G Patel, owner of Zinda and The Oxford, said he wanted the permits simply so he could open his doors while music played inside.

“I’m not looking to blast music outside,” he said. Patel said he wants to open up the restaurants’ doors, making it easier to service the patio dining area. Because the restaurants play music inside, he needs a permit to do that.

And he does not believe that the nightlife scene is spiraling out of control.

“Is downtown growing? Is Raleigh growing? Do we want to stop the population growth?” he asked.

But he, too, acknowledges that growth has come with some pain. City records offer a glimpse of the change: From 2012 to 2014, police received an average of 65 disturbance calls per year on four blocks of Fayetteville Street. That’s more than double the 31 disturbance calls logged in 2008.

“It’s unlivable,” said Hatem, who also owns the eateries Sitti, Gravy, The Pit and Morning Times, along with the buildings that house a new stretch of retail along Hargett and Salisbury streets.

“It started in Glenwood South, and it’s moving to Fayetteville.”

Asked whether he didn’t bear some responsibility for Raleigh’s nightlife, Hatem said that he has tried to check alcohol problems at his properties. His servers get license-checking machines and training about how to serve alcohol safely. The Raleigh Times employs an off-duty police officer on weekend nights and closes around 1:30 a.m., he said.

Patel said he also closes his patios early and hires off-duty officers to keep the peace.

“Let’s come up with solutions that are feasible for the residents,” he said.

Glenwood South noise

The issue is not new to the council. Late last year, officials tried to broker a peace between residents and bars on Glenwood South, perhaps the loudest and latest-partying strip in the city. Officials have been monitoring the late-night Glenwood South crowds to determine the scope of the problem.

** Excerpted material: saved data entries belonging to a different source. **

-- ==== Sys2Proof/Machine/RegMap.lean ====
section
/-! DEFINITION. The register map: the address of every register and the place of every field, from the
register tables of the spec (Table 0.2 to Table 20.6). BAR0 registers stand at their BAR0 offset (Table 16.3),
a partition's registers in its partition window, BAR4 registers at `0x1000_0000` plus their offset, and the
sideband registers of Table 20.6 at `0x2000_0000` plus their I3C index. -/
namespace Sys2Proof.Machine

/-- Base of a partition window in BAR0 (Table 16.3). -/
def partBase (p : Nat) : Nat := 0x2000000 + p * 0x400000


/-! ### Table 0.2 -/

def HIF_PART_ID : Nat := 0x10
def HIF_PART_ID_PART_MASK : Fld := ⟨HIF_PART_ID, 0, 8⟩
def HIF_PART_ID_PART_COUNT : Fld := ⟨HIF_PART_ID, 8, 4⟩
def HIF_PART_ID_DIE_STEP : Fld := ⟨HIF_PART_ID, 12, 4⟩
def HIF_PART_ID_FAMILY : Fld := ⟨HIF_PART_ID, 16, 8⟩

/-! ### Table 3.11 -/

def VXE_KS_SEED_LO (p : Nat) : Nat := partBase p + 0xFF000
def VXE_KS_SEED_LO_SEED_LO (p : Nat) : Fld := ⟨VXE_KS_SEED_LO p, 0, 32⟩
def VXE_KS_SEED_HI (p : Nat) : Nat := partBase p + 0xFF004
def VXE_KS_SEED_HI_SEED_HI (p : Nat) : Fld := ⟨VXE_KS_SEED_HI p, 0, 32⟩
def VXE_KS_STEP (p : Nat) : Nat := partBase p + 0xFF008
def VXE_KS_STEP_STEP (p : Nat) : Fld := ⟨VXE_KS_STEP p, 0, 32⟩
def VXE_CVT_FLAGS (p : Nat) : Nat := partBase p + 0xFF010
def VXE_CVT_FLAGS_OVERFLOW (p : Nat) : Fld := ⟨VXE_CVT_FLAGS p, 0, 1⟩
def VXE_CVT_FLAGS_BLOCK_INVALID (p : Nat) : Fld := ⟨VXE_CVT_FLAGS p, 1, 1⟩
def VXE_CVT_FLAGS_INT_INVALID (p : Nat) : Fld := ⟨VXE_CVT_FLAGS p, 2, 1⟩
def VXE_CVT_FLAGS_ES96_RANGE (p : Nat) : Fld := ⟨VXE_CVT_FLAGS p, 3, 1⟩
def VXE_CVT_FLAGS_CB_NONFINITE (p : Nat) : Fld := ⟨VXE_CVT_FLAGS p, 4, 1⟩
def VXE_ES96_FAULT0 (p : Nat) : Nat := partBase p + 0xFF018
def VXE_ES96_FAULT0_TENSOR (p : Nat) : Fld := ⟨VXE_ES96_FAULT0 p, 0, 32⟩
def VXE_ES96_FAULT1 (p : Nat) : Nat := partBase p + 0xFF01C
def VXE_ES96_FAULT1_W (p : Nat) : Fld := ⟨VXE_ES96_FAULT1 p, 0, 10⟩
def VXE_ES96_FAULT1_W_NEED (p : Nat) : Fld := ⟨VXE_ES96_FAULT1 p, 10, 10⟩
def VXE_ES96_FAULT1_NONFINITE (p : Nat) : Fld := ⟨VXE_ES96_FAULT1 p, 20, 1⟩
def VXE_ES96_FAULT1_COUNT (p : Nat) : Fld := ⟨VXE_ES96_FAULT1 p, 21, 1⟩
def VXE_ES96_FAULT1_VALID (p : Nat) : Fld := ⟨VXE_ES96_FAULT1 p, 31, 1⟩

/-! ### Table 4.9 -/

def MXE_CFG (p : Nat) : Nat := partBase p + 0x80000
def MXE_CFG_CHK_POLICY (p : Nat) : Fld := ⟨MXE_CFG p, 0, 2⟩
def MXE_CFG_TOL_SHIFT (p : Nat) : Fld := ⟨MXE_CFG p, 2, 3⟩
def MXE_CFG_PRELOAD_EN (p : Nat) : Fld := ⟨MXE_CFG p, 5, 1⟩
def MXE_ENG_ONLINE (p : Nat) : Nat := partBase p + 0x80004
def MXE_ENG_ONLINE_ONLINE (p : Nat) : Fld := ⟨MXE_ENG_ONLINE p, 0, 6⟩
def MXE_ENG_MAP (p : Nat) : Nat := partBase p + 0x80008
def MXE_ENG_MAP_SLOT (p : Nat) (x : Nat) : Fld := ⟨MXE_ENG_MAP p, 0 + 3 * x, 3⟩
def MXE_STATUS (p : Nat) : Nat := partBase p + 0x80010
def MXE_STATUS_BUSY (p : Nat) : Fld := ⟨MXE_STATUS p, 0, 6⟩
def MXE_STATUS_HELD (p : Nat) : Fld := ⟨MXE_STATUS p, 8, 6⟩
def MXE_STATUS_ACC_OVERFLOW (p : Nat) : Fld := ⟨MXE_STATUS p, 16, 1⟩
def MXE_STATUS_NONFINITE_OUT (p : Nat) : Fld := ⟨MXE_STATUS p, 17, 1⟩
def MXE_STATUS_TORN (p : Nat) : Fld := ⟨MXE_STATUS p, 18, 1⟩
def MXE_STATUS_CHK_MISS (p : Nat) : Fld := ⟨MXE_STATUS p, 19, 1⟩
def MXE_STATUS_CHK_SKIP (p : Nat) : Fld := ⟨MXE_STATUS p, 20, 1⟩
def MXE_STATUS_PRELOAD_DISCARD (p : Nat) : Fld := ⟨MXE_STATUS p, 21, 1⟩
def MXE_CHK_CAP0 (p : Nat) : Nat := partBase p + 0x80020
def MXE_CHK_CAP0_DESC_INDEX (p : Nat) : Fld := ⟨MXE_CHK_CAP0 p, 0, 24⟩
def MXE_CHK_CAP0_ENGINE (p : Nat) : Fld := ⟨MXE_CHK_CAP0 p, 24, 3⟩
def MXE_CHK_CAP0_VALID (p : Nat) : Fld := ⟨MXE_CHK_CAP0 p, 31, 1⟩
def MXE_CHK_CAP1 (p : Nat) : Nat := partBase p + 0x80024
def MXE_CHK_CAP1_NT (p : Nat) : Fld := ⟨MXE_CHK_CAP1 p, 0, 8⟩
def MXE_CHK_CAP1_MT (p : Nat) : Fld := ⟨MXE_CHK_CAP1 p, 8, 8⟩
def MXE_CHK_CAP1_ROW (p : Nat) : Fld := ⟨MXE_CHK_CAP1 p, 16, 7⟩
def MXE_CHK_CAP2 (p : Nat) : Nat := partBase p + 0x80028
def MXE_CHK_CAP2_R (p : Nat) : Fld := ⟨MXE_CHK_CAP2 p, 0, 32⟩
def MXE_CHK_CAP3 (p : Nat) : Nat := partBase p + 0x8002C
def MXE_CHK_CAP3_S (p : Nat) : Fld := ⟨MXE_CHK_CAP3 p, 0, 32⟩
def MXE_CHK_CAP4 (p : Nat) : Nat := partBase p + 0x80030
def MXE_CHK_CAP4_MG (p : Nat) : Fld := ⟨MXE_CHK_CAP4 p, 0, 32⟩
def MXE_CHK_CAP5 (p : Nat) : Nat := partBase p + 0x80034
def MXE_CHK_CAP5_LAYER (p : Nat) : Fld := ⟨MXE_CHK_CAP5 p, 0, 16⟩
def MXE_CHK_CAP5_OPERATOR (p : Nat) : Fld := ⟨MXE_CHK_CAP5 p, 16, 16⟩
def MXE_STALL (p : Nat) : Nat := partBase p + 0x80040
def MXE_STALL_STALL_CYCLES (p : Nat) : Fld := ⟨MXE_STALL p, 0, 32⟩

/-! ### Table 5.6 -/

def VXE_CFG (p : Nat) : Nat := partBase p + 0xC0000
def VXE_CFG_NF_RECORD (p : Nat) : Fld := ⟨VXE_CFG p, 0, 1⟩
def VXE_ENG_ONLINE (p : Nat) : Nat := partBase p + 0xC0004
def VXE_ENG_ONLINE_ONLINE (p : Nat) : Fld := ⟨VXE_ENG_ONLINE p, 0, 2⟩
def VXE_STATUS (p : Nat) : Nat := partBase p + 0xC0010
def VXE_STATUS_BUSY (p : Nat) : Fld := ⟨VXE_STATUS p, 0, 2⟩
def VXE_STATUS_NONFINITE_OUT (p : Nat) : Fld := ⟨VXE_STATUS p, 16, 1⟩
def VXE_STATUS_FP_OVERFLOW (p : Nat) : Fld := ⟨VXE_STATUS p, 17, 1⟩
def VXE_STATUS_POISON_IN (p : Nat) : Fld := ⟨VXE_STATUS p, 18, 1⟩
def VXE_STATUS_SCALAR_POISON (p : Nat) : Fld := ⟨VXE_STATUS p, 19, 1⟩
def VXE_STATUS_REGROUP (p : Nat) : Fld := ⟨VXE_STATUS p, 20, 1⟩
def VXE_CAP0 (p : Nat) : Nat := partBase p + 0xC0020
def VXE_CAP0_DESC_INDEX (p : Nat) : Fld := ⟨VXE_CAP0 p, 0, 24⟩
def VXE_CAP0_OP_INDEX (p : Nat) : Fld := ⟨VXE_CAP0 p, 24, 5⟩
def VXE_CAP0_ENGINE (p : Nat) : Fld := ⟨VXE_CAP0 p, 29, 1⟩
def VXE_CAP0_VALID (p : Nat) : Fld := ⟨VXE_CAP0 p, 31, 1⟩
def VXE_CAP1 (p : Nat) : Nat := partBase p + 0xC0024
def VXE_CAP1_LAYER (p : Nat) : Fld := ⟨VXE_CAP1 p, 0, 16⟩
def VXE_CAP1_OPERATOR (p : Nat) : Fld := ⟨VXE_CAP1 p, 16, 16⟩
def VXE_BUSY (p : Nat) : Nat := partBase p + 0xC0040
def VXE_BUSY_BUSY_CYCLES (p : Nat) : Fld := ⟨VXE_BUSY p, 0, 32⟩
def VXE_SREG_LO (p : Nat) (n : Nat) : Nat := partBase p + 0xD0000 + 8 * n
def VXE_SREG_LO_VALUE (p : Nat) (n : Nat) : Fld := ⟨VXE_SREG_LO p n, 0, 32⟩
def VXE_SREG_HI (p : Nat) (n : Nat) : Nat := partBase p + 0xD0004 + 8 * n
def VXE_SREG_HI_VALUE (p : Nat) (n : Nat) : Fld := ⟨VXE_SREG_HI p n, 0, 32⟩
def VXE_SREG_PEND (p : Nat) : Nat := partBase p + 0xD0100
def VXE_SREG_PEND_PEND (p : Nat) : Fld := ⟨VXE_SREG_PEND p, 0, 32⟩
def VXE_SHARD_SREG (p : Nat) (n : Nat) : Nat := partBase p + 0xD0200 + 8 * n
def VXE_SHARD_SPOISON (p : Nat) : Nat := partBase p + 0xD0300
def VXE_SHARD_SPOISON_POISON (p : Nat) : Fld := ⟨VXE_SHARD_SPOISON p, 0, 32⟩

/-! ### Table 6.9 -/

def CAM_CFG (p : Nat) : Nat := partBase p + 0x0
def CAM_CFG_SLIP_THRESH (p : Nat) : Fld := ⟨CAM_CFG p, 0, 12⟩
def CAM_CFG_LOOKAHEAD (p : Nat) : Fld := ⟨CAM_CFG p, 16, 7⟩
def CAM_WAKE_CFG0 (p : Nat) : Nat := partBase p + 0x4
def CAM_WAKE_CFG0_A1_LEAD (p : Nat) : Fld := ⟨CAM_WAKE_CFG0 p, 0, 16⟩
def CAM_WAKE_CFG0_A1_IDLE (p : Nat) : Fld := ⟨CAM_WAKE_CFG0 p, 16, 16⟩
def CAM_WAKE_CFG1 (p : Nat) : Nat := partBase p + 0x8
def CAM_WAKE_CFG1_A2_LEAD (p : Nat) : Fld := ⟨CAM_WAKE_CFG1 p, 0, 24⟩
def CAM_WAKE_CFG2 (p : Nat) : Nat := partBase p + 0xC
def CAM_WAKE_CFG2_A2_IDLE (p : Nat) : Fld := ⟨CAM_WAKE_CFG2 p, 0, 32⟩
def CAM_STRETCH (p : Nat) : Nat := partBase p + 0x10
def CAM_STRETCH_STRETCH (p : Nat) : Fld := ⟨CAM_STRETCH p, 0, 16⟩
def CAM_WAIT_TIMEOUT (p : Nat) : Nat := partBase p + 0x14
def CAM_WAIT_TIMEOUT_WAIT_TIMEOUT (p : Nat) : Fld := ⟨CAM_WAIT_TIMEOUT p, 0, 32⟩
def CAM_ISSUE_BASE_LO (p : Nat) : Nat := partBase p + 0x18
def CAM_ISSUE_BASE_LO_BASE_LO (p : Nat) : Fld := ⟨CAM_ISSUE_BASE_LO p, 0, 32⟩
def CAM_ISSUE_BASE_HI (p : Nat) : Nat := partBase p + 0x1C
def CAM_ISSUE_BASE_HI_BASE_HI (p : Nat) : Fld := ⟨CAM_ISSUE_BASE_HI p, 0, 32⟩
def CAM_STEP_CYCLES_LO (p : Nat) : Nat := partBase p + 0x20
def CAM_STEP_CYCLES_LO_CYC_LO (p : Nat) : Fld := ⟨CAM_STEP_CYCLES_LO p, 0, 32⟩
def CAM_STEP_CYCLES_HI (p : Nat) : Nat := partBase p + 0x24
def CAM_STEP_CYCLES_HI_CYC_HI (p : Nat) : Fld := ⟨CAM_STEP_CYCLES_HI p, 0, 16⟩
def CAM_HINGE_CFG (p : Nat) : Nat := partBase p + 0x28
def CAM_HINGE_CFG_MARGIN (p : Nat) : Fld := ⟨CAM_HINGE_CFG p, 0, 16⟩
def CAM_HINGE_CFG_TIMEOUT (p : Nat) : Fld := ⟨CAM_HINGE_CFG p, 16, 16⟩
def CAM_HINGE_STATUS (p : Nat) : Nat := partBase p + 0x2C
def CAM_HINGE_STATUS_PHASE (p : Nat) : Fld := ⟨CAM_HINGE_STATUS p, 0, 2⟩
def CAM_HINGE_STATUS_HINGE_TIMEOUT (p : Nat) : Fld := ⟨CAM_HINGE_STATUS p, 2, 1⟩
def CAM_HINGE_STATUS_HINGE_LATE (p : Nat) : Fld := ⟨CAM_HINGE_STATUS p, 3, 1⟩
def CAM_STATUS (p : Nat) : Nat := partBase p + 0x30
def CAM_STATUS_MALFORMED (p : Nat) : Fld := ⟨CAM_STATUS p, 0, 1⟩
def CAM_STATUS_RCV_VIOLATION (p : Nat) : Fld := ⟨CAM_STATUS p, 1, 1⟩
def CAM_STATUS_WAIT_TIMEOUT_SEEN (p : Nat) : Fld := ⟨CAM_STATUS p, 2, 1⟩
def CAM_FAULT_CAP0 (p : Nat) : Nat := partBase p + 0x40
def CAM_FAULT_CAP0_DESC_INDEX (p : Nat) : Fld := ⟨CAM_FAULT_CAP0 p, 0, 24⟩
def CAM_FAULT_CAP0_CONTEXT (p : Nat) : Fld := ⟨CAM_FAULT_CAP0 p, 24, 6⟩
def CAM_FAULT_CAP0_VALID (p : Nat) : Fld := ⟨CAM_FAULT_CAP0 p, 31, 1⟩
def CAM_FAULT_CAP1 (p : Nat) : Nat := partBase p + 0x44
def CAM_FAULT_CAP1_REASON (p : Nat) : Fld := ⟨CAM_FAULT_CAP1 p, 0, 8⟩
def CAM_SLIP_CAP0 (p : Nat) : Nat := partBase p + 0x60
def CAM_SLIP_CAP0_DESC_INDEX (p : Nat) : Fld := ⟨CAM_SLIP_CAP0 p, 0, 24⟩
def CAM_SLIP_CAP0_CONTEXT (p : Nat) : Fld := ⟨CAM_SLIP_CAP0 p, 24, 6⟩
def CAM_SLIP_CAP0_VALID (p : Nat) : Fld := ⟨CAM_SLIP_CAP0 p, 31, 1⟩
def CAM_SLIP_CAP1 (p : Nat) : Nat := partBase p + 0x64
def CAM_SLIP_CAP1_CAUSE (p : Nat) : Fld := ⟨CAM_SLIP_CAP1 p, 0, 3⟩
def CAM_SLIP_CAP1_TUMBLER (p : Nat) : Fld := ⟨CAM_SLIP_CAP1 p, 3, 12⟩
def CAM_SLIP_CAP2 (p : Nat) : Nat := partBase p + 0x68
def CAM_SLIP_CAP2_DETAIL (p : Nat) : Fld := ⟨CAM_SLIP_CAP2 p, 0, 32⟩
def CAM_SLIP_CAP3 (p : Nat) : Nat := partBase p + 0x6C
def CAM_SLIP_CAP3_SOURCE (p : Nat) : Fld := ⟨CAM_SLIP_CAP3 p, 0, 24⟩
def CAM_SLIP_CAP4 (p : Nat) : Nat := partBase p + 0x70
def CAM_SLIP_CAP4_SLIP (p : Nat) : Fld := ⟨CAM_SLIP_CAP4 p, 0, 32⟩
def CAM_HOST_W0 (p : Nat) (n : Nat) : Nat := partBase p + 0x1000 + 64 * n
def CAM_HOST_W0_STATE (p : Nat) (n : Nat) : Fld := ⟨CAM_HOST_W0 p n, 0, 3⟩
def CAM_HOST_W0_LSID (p : Nat) (n : Nat) : Fld := ⟨CAM_HOST_W0 p n, 8, 24⟩
def CAM_HOST_W1 (p : Nat) (n : Nat) : Nat := partBase p + 0x1004 + 64 * n
def CAM_HOST_W1_PROG_BASE (p : Nat) (n : Nat) : Fld := ⟨CAM_HOST_W1 p n, 0, 32⟩
def CAM_HOST_W2 (p : Nat) (n : Nat) : Nat := partBase p + 0x1008 + 64 * n
def CAM_HOST_W2_PROG_LEN (p : Nat) (n : Nat) : Fld := ⟨CAM_HOST_W2 p n, 0, 24⟩
def CAM_HOST_W3 (p : Nat) (n : Nat) : Nat := partBase p + 0x100C + 64 * n
def CAM_HOST_W3_TTAB_BASE (p : Nat) (n : Nat) : Fld := ⟨CAM_HOST_W3 p n, 0, 32⟩
def CAM_HOST_W4 (p : Nat) (n : Nat) : Nat := partBase p + 0x1010 + 64 * n
def CAM_HOST_W4_TTAB_LEN (p : Nat) (n : Nat) : Fld := ⟨CAM_HOST_W4 p n, 0, 12⟩
def CAM_HOST_W5 (p : Nat) (n : Nat) : Nat := partBase p + 0x1014 + 64 * n
def CAM_HOST_W5_TWIN_BASE (p : Nat) (n : Nat) : Fld := ⟨CAM_HOST_W5 p n, 0, 12⟩
def CAM_HOST_W5_TWIN_SIZE (p : Nat) (n : Nat) : Fld := ⟨CAM_HOST_W5 p n, 12, 7⟩
def CAM_HOST_W6 (p : Nat) (n : Nat) : Nat := partBase p + 0x1018 + 64 * n
def CAM_HOST_W6_STEP (p : Nat) (n : Nat) : Fld := ⟨CAM_HOST_W6 p n, 0, 32⟩
def CAM_HOST_W7 (p : Nat) (n : Nat) : Nat := partBase p + 0x101C + 64 * n
def CAM_HOST_W7_POS (p : Nat) (n : Nat) : Fld := ⟨CAM_HOST_W7 p n, 0, 24⟩
def CAM_HOST_W8 (p : Nat) (n : Nat) : Nat := partBase p + 0x1020 + 64 * n
def CAM_HOST_W8_STATE_BASE (p : Nat) (n : Nat) : Fld := ⟨CAM_HOST_W8 p n, 0, 32⟩
def CAM_HOST_W9 (p : Nat) (n : Nat) : Nat := partBase p + 0x1024 + 64 * n
def CAM_HOST_W9_STATE_LEN (p : Nat) (n : Nat) : Fld := ⟨CAM_HOST_W9 p n, 0, 32⟩
def CAM_HOST_W10 (p : Nat) (n : Nat) : Nat := partBase p + 0x1028 + 64 * n
def CAM_HOST_W10_RCV_BASE (p : Nat) (n : Nat) : Fld := ⟨CAM_HOST_W10 p n, 0, 32⟩
def CAM_HOST_W11 (p : Nat) (n : Nat) : Nat := partBase p + 0x102C + 64 * n
def CAM_HOST_W11_RCV_LEN (p : Nat) (n : Nat) : Fld := ⟨CAM_HOST_W11 p n, 0, 32⟩
def CAM_HOST_W12 (p : Nat) (n : Nat) (x : Nat) : Nat := partBase p + 0x1030 + 64 * n + 4 * x
def CAM_RING_BASE (p : Nat) (m : Nat) : Nat := partBase p + 0x2000 + 32 * m
def CAM_RING_BASE_BASE (p : Nat) (m : Nat) : Fld := ⟨CAM_RING_BASE p m, 0, 32⟩
def CAM_RING_SIZE (p : Nat) (m : Nat) : Nat := partBase p + 0x2004 + 32 * m
def CAM_RING_SIZE_LOG2_SIZE (p : Nat) (m : Nat) : Fld := ⟨CAM_RING_SIZE p m, 0, 5⟩
def CAM_RING_HEAD (p : Nat) (m : Nat) : Nat := partBase p + 0x2008 + 32 * m
def CAM_RING_HEAD_HEAD (p : Nat) (m : Nat) : Fld := ⟨CAM_RING_HEAD p m, 0, 16⟩
def CAM_RING_TAIL (p : Nat) (m : Nat) : Nat := partBase p + 0x200C + 32 * m
def CAM_RING_TAIL_TAIL (p : Nat) (m : Nat) : Fld := ⟨CAM_RING_TAIL p m, 0, 16⟩
def CAM_RING_TWIN (p : Nat) (m : Nat) : Nat := partBase p + 0x2010 + 32 * m
def CAM_RING_TWIN_TWIN_BASE (p : Nat) (m : Nat) : Fld := ⟨CAM_RING_TWIN p m, 0, 12⟩
def CAM_RING_TWIN_TWIN_SIZE (p : Nat) (m : Nat) : Fld := ⟨CAM_RING_TWIN p m, 12, 7⟩
def CAM_RING_CTRL (p : Nat) (m : Nat) : Nat := partBase p + 0x2014 + 32 * m
def CAM_RING_CTRL_ENABLE (p : Nat) (m : Nat) : Fld := ⟨CAM_RING_CTRL p m, 0, 1⟩
def CAM_RING_CTRL_STATE (p : Nat) (m : Nat) : Fld := ⟨CAM_RING_CTRL p m, 1, 2⟩
def CAM_RING_CTRL_ENABLE_ERR (p : Nat) (m : Nat) : Fld := ⟨CAM_RING_CTRL p m, 3, 1⟩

Now, with Hatem’s weight behind it, the heart of downtown is coming to the forefront. Beyond quiet streets, he wants the city to boost a daytime downtown, with more emphasis on retail. The city’s elected leaders are on board, at least, to talk.

“We would benefit greatly, ... particularly right now, from hearing from members of our business community, residents,” said Councilman Wayne Maiorano. “How do we take this on, so we don’t slow (downtown) down?”